**Saved entries:**

********

-- ==== Sys2Proof/Machine/Schedule.lean ====
section
/-! DEFINITION. Machine/Schedule.lean: what the machine does next: a chosen word issues, then what the environment does falls due, then what
the rules force at once, then a free choice among what the units can do, the next slice's cycle, and the end of the cycle (R118 to
R129, R436). Also the state in which a given instruction is the next to run. -/

namespace Sys2Proof.Machine

/-! ### Events -/

/-- A step of the device with its operands. -/
abbrev Event := Instr × Ev

/-- An event where a condition holds. -/
def evIf (b : Bool) (i : Instr) (e : Ev) : List Event := if b then [(i, e)] else []

/-- What a partition can do. -/
def partEvents (s : State) (p : Nat) : List Event :=
  evIf (!readmitsIn s p && (firstFit s p (admCands s p)).isSome) .clusterAdmit { a := p }
    ++ evIf (evictFor s p).isSome .teamEvict { a := p }
    ++ evIf (sliceOver s p).isSome .timeSliceExpiry { a := p }
    ++ evIf (turnPasses s p).isSome .turnPass { a := p }
    ++ evIf (canExch s p) .exchangeDone { a := p }

/-- What a team can do. -/
def teamEvents (s : State) (tid : Nat) (t : Team) : List Event :=
  evIf (canReadmit s t) .teamReadmit { a := tid } ++ evIf (canRetire s tid t) .teamRetire { a := tid }

/-- The cores that host logical cores of a launch that is under way. -/
def hostCores (s : State) : List Nat := (s.launches.flatMap fun e => if e.2.status.isNone then e.2.remap.map Prod.snd else []).eraseDups

/-- What a hosting core can do (R79). -/
def hostEvents (s : State) (cr : Nat) : List Event :=
  evIf (quantumOver s cr).isSome .vgridQuantumExpiry { a := cr } ++ evIf (turnEnds s cr).isSome .vgridTurnEnd { a := cr }

/-- What a launch can do. -/
def launchEvents (s : State) (id : Nat) (ln : Launch) : List Event :=
  evIf (openStreams s < 8 && nextStream s == some id) .streamOpen { a := id }
    ++ evIf (ln.status.isNone && ((ln.needKern && !waiting s (.kern id)) || (kernelOver s id ln && moreKernels ln && !ln.cancelled)))
        .modelNextKernel { a := id }
    ++ evIf (canComplete s id ln) .launchComplete { a := id }
    ++ evIf (transferStart s id).isSome .layerTransferStart { a := id }
    ++ evIf (match xferOf s id with
        | some x => x.req.isNone && (match layer? s id x.layer with | some ly => ly.bytes ≤ x.done | none => false)
        | none => false) .layerTransferDone { a := id }
    ++ (match ln.model with
        | some m => m.evicting.flatMap fun i => evIf (canEvict s id i) .layerEvictDone { a := id, b := i }
        | none => [])

/-- Clauses that a group can fetch. -/
def fetchEvents (s : State) (gid : Nat) (g : Group) : List Event :=
  if groupActs s gid g then ((frontier g).filter fun e => e.cl.isNone).map fun e => (.clauseFetch, { a := gid, c := e.pc.toNat }) else []

/-- Words in flight that can complete (R142). -/
def flyEvents (s : State) (gid : Nat) (g : Group) : List Event :=
  g.fly.flatMap fun f => evIf (flyOver f || (flyWaits f && groupLive s g)) .opComplete { a := gid, b := f.seq }

/-- Lanes that can go on. -/
def laneEvents (s : State) (gid : Nat) (g : Group) : List Event :=
  (List.range 32).flatMap fun L => match (laneGet g L).st with
    | .park _ => evIf (canUnpark s gid g L) .laneUnpark { a := gid, b := L }
    | _ => []

/-- A group's stall can end, or lanes of it can replay (R282). -/
def canReplay (s : State) (gid : Nat) (g : Group) : Bool :=
  groupLive s g && g.trap.isNone
    && (answeredWaits s gid != [] || (g.stallAt.isSome && !pageStalled s gid)
        || (g.hnd.isSome && s.waits.any fun p => p.who == .frame gid && (p.stage == .ok || p.stage == .deny)))

/-- Some lane of a group waits at a CWAIT. -/
def waitsCounter (g : Group) : Bool := lanesWhere g (fun l => match l.st with | .park (.cwait _ _) => true | _ => false) != 0

/-- What a group can do, its issue apart. -/
def groupEvents (s : State) (gid : Nat) (g : Group) : List Event :=
  if g.ended then flyEvents s gid g
  else fetchEvents s gid g ++ flyEvents s gid g ++ laneEvents s gid g
    ++ evIf (canReplay s gid g) .faultReplay { a := gid }
    ++ evIf (sleepers g != 0 && groupLive s g) .sleepWake { a := gid }
    ++ evIf (waitsCounter g) .cwaitPoll { a := gid }
    ++ evIf (canEnter s gid g) .trapEntry { a := gid }

/-- What an array can do. -/
def quadEvents (k : Nat) (q : Quad) : List Event :=
  match q.queue with
  | [] => []
  | o :: _ => [(if o.begun then .matrixOpDone else .matrixOpBegin, { a := k / 4, b := k % 4 })]

/-- What an engine operation can do. -/
def opEvents (s : State) (id : Nat) (o : EngOp) : List Event :=
  evIf (engReady s o) .engineBeat { a := id }
    ++ evIf (engTotal o ≤ o.done && o.err.isNone) .engineOpDone { a := id }
    ++ evIf o.err.isSome .engineOpError { a := id }

/-- What a remote request can do: loop back to this device, or be answered where an answer stands ready. -/
def remEvents (s : State) (id : Nat) (r : Rem) : List Event :=
  evIf (canLoop s id) .remoteRequestArrive { a := id } ++ evIf r.ready.isSome .remoteAnswer { a := id }

/-- What a collective can do. -/
def collEvents (s : State) (c : Coll) : List Event :=
  evIf (canStart s c) .collStart { a := c.slot, b := c.comm, c := c.seq } ++ evIf (canFinish s c) .collComplete { a := c.slot, b := c.comm, c := c.seq }

/-- The front-end goes on with a read that it waited for, or takes another record. -/
def canTake (s : State) : Bool :=
  match s.feChain with
  | some c => !recReady s c (chain s c) || !waiting s .frontEnd
  | none => (pickChain s).isSome

/-- What the device's own units can do. -/
def devEvents (s : State) : List Event :=
  evIf (canTake s) .launchTake {}
    ++ evIf (canCmd s) .ctxcmdDone {}
    ++ evIf s.dev.rmtBusy .rmtinvDone {}
    ++ evIf s.dev.reload .routeReloadDone {}
    ++ evIf s.dev.mbBusy .mbCommandDone {}
    ++ evIf (s.dev.state == 0) .firmwareVerified {}
    ++ evIf (resetReady s) .deviceReset {}
    ++ evIf (s.launches.any fun e => canBeat s e.1 e.2) .sluiceBeat {}
    ++ (List.range 4).flatMap (fun d => evIf (canDump s d) .plumeDumpDone { a := d })
    ++ s.invs.map (fun i => (.atsInvalidationDone, { a := i.1, c := i.2 }))

/-- What the units can do now. -/
def freeEvents (s : State) : List Event :=
  devEvents s ++ (List.range 8).flatMap (partEvents s) ++ s.teams.flatMap (fun e => teamEvents s e.1 e.2) ++ (hostCores s).flatMap (hostEvents s)
    ++ s.launches.flatMap (fun e => launchEvents s e.1 e.2) ++ s.ctxs.flatMap (fun e => evIf (canHalt s e.1) .haltComplete { a := e.1 })
    ++ s.groups.flatMap (fun e => groupEvents s e.1 e.2) ++ s.quads.flatMap (fun e => quadEvents e.1 e.2)
    ++ s.ops.flatMap (fun e => opEvents s e.1 e.2) ++ s.rems.flatMap (fun e => remEvents s e.1 e.2) ++ s.colls.flatMap (fun e => collEvents s e.2)

/-- What a group must do at once: promotion, overdue entries, a stall's 50 µs (R124, R129, R284). -/
def groupMust (s : State) (gid : Nat) (g : Group) : List Event :=
  if g.ended then []
  else evIf (256 ≤ g.waitCnt && g.promoted.isNone) .groupPromotion { a := gid }
    ++ ((List.range 32).flatMap fun L =>
        let l := laneGet g L
        evIf (l.st == .run && 64 ≤ l.skip && !l.overdue) .entryOverdue { a := gid, c := l.pc.toNat })
    ++ evIf (match g.stallAt with | some t => t + 120000 ≤ s.now && !g.stallLong | none => false) .faultStallBlocking { a := gid }

/-- What a bound forces at once (R45, R74, R397, R469); of the waits that are late together those of the lowest groups go first (R436). -/
def mustEvents (s : State) : List Event :=
  ((sortBy (stallPos s) (s.waits.filter fun p => atsLate s p || priLate s p)).flatMap fun p => evIf (atsLate s p) .atsTimeout { a := p.pasid, c := p.page } ++ evIf (priLate s p) .priTimeout { a := p.pasid, c := p.page })
    ++ (s.rems.flatMap fun e => evIf (remLate s e.2) .remoteTimeout { a := e.1 })
    ++ ((List.range 4).flatMap fun d => evIf (windowFull (plumeOf s d)) .plumeWindowFull { a := d })
    ++ ((List.range 8).flatMap fun p => evIf (starves s p).isSome .admissionStarvationLimit { a := p })
    ++ s.groups.flatMap fun e => groupMust s e.1 e.2

/-! ### The step's choice -/

/-- The next slice of a core that has yet to have its cycle (R436: in ascending order); none while the cores are held in reset (R484). -/
def nextSlice (s : State) : Option (Nat × Nat) :=
  if s.dev.state = 3 then none else
  let l := s.groups.filterMap fun e => if e.2.ended then none else match team? s e.2.team with
    | some t => if teamHere s t && !(coreAt s t.core).did.getLsbD e.2.slice then some (t.core * 16 + e.2.slice) else none
    | none => none
  (minBy id l).map fun k => (k / 16, k % 16)

/-- An event runs: its operands stand in State.ev. -/
def runEvent (s : State) (e : Event) : Act := .run e.1 { s with ev := e.2 }

/-- The first thing of the environment that is due. -/
def dueNow (s : State) : Option Due := s.agenda.find? fun d => d.at_ ≤ s.now

/-- The group of which an event is. -/
def evGroup (s : State) (e : Event) : Option Nat :=
  match e.1 with
  | .clauseFetch | .opComplete | .laneUnpark | .faultReplay | .sleepWake | .cwaitPoll | .trapEntry => some e.2.a
  | .engineBeat | .engineOpDone | .engineOpError => (op? s e.2.a).map (·.gid)
  | .matrixOpBegin | .matrixOpDone => (quad s (e.2.a * 4 + e.2.b)).queue.head?.map (·.gid)
  | .remoteRequestArrive | .remoteAnswer => (mget? s.rems e.2.a).bind fun r => match r.who with | .lanes g _ _ => some g | _ => none
  | .collStart | .collComplete => (collOf s e.2.a e.2.b e.2.c).map (·.gid)
  | _ => none

/-- An event of a group comes in its place among those of the cycle: after the cycle of its slice, and after no event of a higher place
that the arbiter has seen (R114, R419, R436). -/
def evInTurn (s : State) (next : Option (Nat × Nat)) (e : Event) : Bool :=
  match (evGroup s e).bind (group? s) with
  | none => true
  | some g =>
    let p := groupPos s g
    s.pos ≤ p && (match next with | none => true | some (cr, sl) => p / 16 < cr * 16 + sl)

/-- The slot of the group that a slice would choose now. -/
def slotNow (s : State) (cr slice : Nat) : Option Nat :=
  ((sliceChoice s cr slice 9 (servedNow s cr)).1.bind fun r => group? s r.1).map (·.slot)

/-- The group whose watchdog expires next in its place among the events of the cycle (R435, R436). -/
def wdNext (s : State) (next : Option (Nat × Nat)) : Option Nat :=
  match minBy Prod.snd (s.groups.filterMap fun e => if (wdOver s e.2).isSome then some (e.1, groupPos s e.2) else none) with
  | none => none
  | some (gid, p) => match next with
    | none => some gid
    | some (cr, sl) =>
      if p / 16 < cr * 16 + sl then some gid
      else if p / 16 = cr * 16 + sl && (slotNow s cr sl).all fun k => p % 16 ≤ k then some gid
      else none

/-- A free choice: among what the units can do, and the next slice's cycle or the end of the cycle (R436; Config.pick). -/
def chooseAct (s : State) : Act :=
  let next := nextSlice s
  match wdNext s next with
  | some gid => runEvent s (.watchdogExpiry, { a := gid })
  | none =>
    let l := (freeEvents s).filter (evInTurn s next)
    let s1 := { s with turn := s.turn + 1 }
    match l[(Config.pick s.turn + s.turn) % (l.length + 1)]? with
    | some e => runEvent s1 e
    | none => match next with
      | some (cr, sl) => runEvent s1 (.sliceCycle, { a := cr, b := sl })
      | none => .done (tick s1)

/-- The next act of the machine. -/
def nextAct (s : State) : Act :=
  match s.sel with
  | some _ => issueAct s
  | none => match dueNow s with
    | some d => runEvent { s with agenda := s.agenda.erase d } (d.ins, d.ev)
    | none => match mustEvents s with
      | e :: _ => runEvent s e
      | [] => chooseAct s

/-! ### Placing an instruction -/

/-- Where the clause of a placed instruction stands: its header's address. -/
def placeAddr : Nat := 0x1000

/-- The words of a placed instruction under a header of its class. -/
def placedClause (nbits w : Nat) : Clause :=
  let w0 := w % 2 ^ nbits % 2 ^ 32
  let long := opLong (opOf w0)
  let h := encHeader { wait := 0, fuse := false, pri := 0, gneg := false, guard := 31, eclass := classOf (opOf w0),
                       count := if long then 2 else 1 }
  { addr := BitVec.ofNat 64 placeAddr
    words := BitVec.ofNat 32 h :: BitVec.ofNat 32 w0 ::
      if long then [BitVec.ofNat 32 (w % 2 ^ nbits / 2 ^ 32)] else [] }

/-- A state that has one group of one team, launched in context 0 of partition 0, whose 32 lanes are about to issue an
instruction: what loading a context, taking a launch, admitting its team, fetching the clause and choosing the entry amount to
(notes/assumptions/3.md). -/
def placeWord (s : State) (nbits w : Nat) : State :=
  let c := placedClause nbits w
  let lanes : AMap Lane := (List.range 32).map fun L => (L, { pc := c.addr, cl := some c, st := .run })
  { s with
    ctxs := mput s.ctxs 0 { pasid := 0, part := 0, onPart := true }
    launches := mput s.launches 0 { chain := 0, record := 0, seq := 1, ctx := 0, kern := { entry := c.addr, vregs := 256, sregs := 128 } }
    teams := mput s.teams 0 { launch := 0, ctx := 0, t := 0, cluster := 0, crank := 0, core := 0, groups := [0] }
    groups := mput s.groups 0 { team := 0, launch := 0, ctx := 0, lanes := lanes, active := true }
    ctlb := mput s.ctlb 0 ({ set := 0, tr := { pasid := 0, va := placeAddr, size := 4096, pa := placeAddr, host := false, r := true, w := true, x := true } }
      :: coreTlb s 0)
    mem := writeCells s.mem placeAddr (c.words.flatMap fun x => leBytes 4 x.toNat)
    sel := some { gid := 0, pc := c.addr + 4, cl := c, lanes := allLanes } }

end Sys2Proof.Machine
end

********

**Directions for this task:**
Out of the data above, set down the lines from the one with "def canReplay (s" to the one with "issue apart. -/", both included, exactly as written and with no additions.

**Output for this exercise:**
def canReplay (s : State) (gid : Nat) (g : Group) : Bool :=
  groupLive s g && g.trap.isNone
    && (answeredWaits s gid != [] || (g.stallAt.isSome && !pageStalled s gid)
        || (g.hnd.isSome && s.waits.any fun p => p.who == .frame gid && (p.stage == .ok || p.stage == .deny)))

/-- Some lane of a group waits at a CWAIT. -/
def waitsCounter (g : Group) : Bool := lanesWhere g (fun l => match l.st with | .park (.cwait _ _) => true | _ => false) != 0

/-- What a group can do, its issue apart. -/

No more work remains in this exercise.